**Work to be completed**
Your answer should be only the lines below from the one with "restoration starts. -/" to the one with "def resumeLoops (s", repeated exactly, ends included.

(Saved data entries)
/-- GROUP_RESTORE_COMPLETE (R72): the group's tiles run again with their saved state. -/
def execGroupRestoreComplete (group : Nat) (s : State) : Result := engine s <|
  if s.pwr.restoring.contains group then
    .next { s with
      pwr.restoring := s.pwr.restoring.erase group
      pwr.tiles := s.pwr.tiles.zipIdx.map fun e => if Config.groupOf e.2 = group ∧ e.1 = 2 then 0 else e.1
      pwr.saved := s.pwr.saved.erase group }
  else .next s

/-- DOZE_WAKE (R72): restoration starts. -/
def execDozeWake (s : State) : Result := fast s <|
  if s.pwr.doze then .next { s with pwr.waking := true } else .next s

/-- A CLOSED loop starts its next sample bumpless (R497, R504). -/
def resumeLoops (s : State) : State :=
  { s with wvr.loops := updWhere (fun l => l.state == 2) (fun l => { l with bumpless := true }) s.wvr.loops }

/-- DOZE_EXIT_COMPLETE (R75): tiles, cores and PLEM are restored, so their PLLs run; Coil leaves retention and accepts again;
DEVICE_DOZE completes, records held in Doze are written (R535), CLOSED loops resume (R504). -/
def execDozeExitComplete (s : State) : Result := fast s <|
  if s.pwr.doze && s.pwr.waking then
    let s := { s with pwr.doze := false, pwr.waking := false, pwr.tiles := s.pwr.tiles.map (fun _ => 0), pwr.groupOff := 0,
                      pwr.restoring := [], pwr.wakeQueue := [], pwr.saved := [], boot.pll := s.boot.pll / 16 * 16 + 15,
                      col.accepting := !s.saf.failSilent && !s.boot.frontEndsStopped }
    .next (finishDeferred opDeviceDoze 0 false (evrFlush (resumeLoops s)))
  else .next s

/-! ### The sideband (R54, R65, R77, R522) -/

/-- The sideband target acknowledges: early or full service; while PWROK is low the always-on responder, with a trip or a
cause latched (R65). -/
def sbAnswers (s : State) : Bool :=
  if s.pins.pwrok then s.boot.sbEarly || s.boot.sbFull else s.aon.responder && (s.aon.trip || s.aon.cause.valid)

/-- The device answers as an SMBus target at 0x4D: not in I3C mode (R54). -/
def smbusAnswers (s : State) : Bool := sbAnswers s && !s.boot.i3c

/-- MCTP reaches the device over either binding; in I3C mode only once it has a dynamic address (R54; PRESUMED, log 139). -/
def mctpAnswers (s : State) : Bool := sbAnswers s && (!s.boot.i3c || s.boot.i3cAddr != 0)

/-- The order code VV6408-XA and stepping B0 as text (R1; DESIGN CHOICE, log 18: the block's layout is not given). -/
def identityText : List Byte :=
  [0x56, 0x56, 0x36, 0x34, 0x30, 0x38, 0x2D, 0x58, 0x41, 0x42, 0x30]

/-- SMBUS_READ_IDENTITY (R77): order code and stepping, and the serial number once fuses are loaded. -/
def execSmbusReadIdentity (s : State) : Result :=
  if smbusAnswers s then
    .next (emit (.smbus (identityText ++ if s.boot.fusesLoaded then leBytes 8 s.nv.fuses.dieSerial else [])) s)
  else .next s

/-- SMBUS_READ_TEMPERATURE (R77): the hottest on-die sensor, signed 16 bits in 1/16 °C; a free value before any valid
sample (log 1). -/
def execSmbusReadTemperature (s : State) : Result :=
  if smbusAnswers s then
    match hottest s with
    | some h => .next (emit (.smbus (leBytes 2 (signed 16 h.1))) s)
    | none => .next (drewFree (emit (.smbus (leBytes 2 (freeBelow 65536 s))) s))
  else .next s

/-- SMBUS_READ_BOOT_STATUS (R77). -/
def execSmbusReadBootStatus (s : State) : Result :=
  if smbusAnswers s then .next (emit (.smbus (leBytes 4 (aonBootSts s))) s) else .next s

/-- SMBUS_READ_CAUSE (R522): SAF_CAUSE, then SAF_CAUSE_NS, 12 bytes. -/
def execSmbusReadCause (s : State) : Result :=
  if smbusAnswers s then .next (emit (.smbus (leBytes 4 (safCause s) ++ leBytes 8 s.aon.cause.ns)) s) else .next s

/-- SMBUS_OTHER_COMMAND (R77): status 0x04 until full service; after it the manual gives no answer (a free byte, log 1). -/
def execSmbusOtherCommand (_cmd : Nat) (s : State) : Result :=
  if !smbusAnswers s then .next s
  else if !fullService s then .next (emit (.smbus [0x04]) s)
  else .next (drewFree (emit (.smbus [BitVec.ofNat 8 (freeBelow 256 s)]) s))

/-- SMBUS_CLOCK_LOW_TIMEOUT (R54): from 35 ms the transaction has ended, below 25 ms it goes on; between, a free value
decides (log 1). -/
def execSmbusClockLowTimeout (lowMs : Nat) (s : State) : Result :=
  if s.boot.i3c || decide (lowMs < 25) then .next s
  else if 35 ≤ lowMs then .next (emit .smbusTimeout s)
  else .next (if freeBelow 2 s = 1 then emit .smbusTimeout (drewFree s) else drewFree s)

/-- I3C_FIRST_BROADCAST (R54). -/
def execI3cFirstBroadcast (s : State) : Result := if s.pins.pwrok then .next { s with boot.i3c := true } else .next s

**Task output**
/-- DOZE_WAKE (R72): restoration starts. -/
def execDozeWake (s : State) : Result := fast s <|
  if s.pwr.doze then .next { s with pwr.waking := true } else .next s

/-- A CLOSED loop starts its next sample bumpless (R497, R504). -/
def resumeLoops (s : State) : State :=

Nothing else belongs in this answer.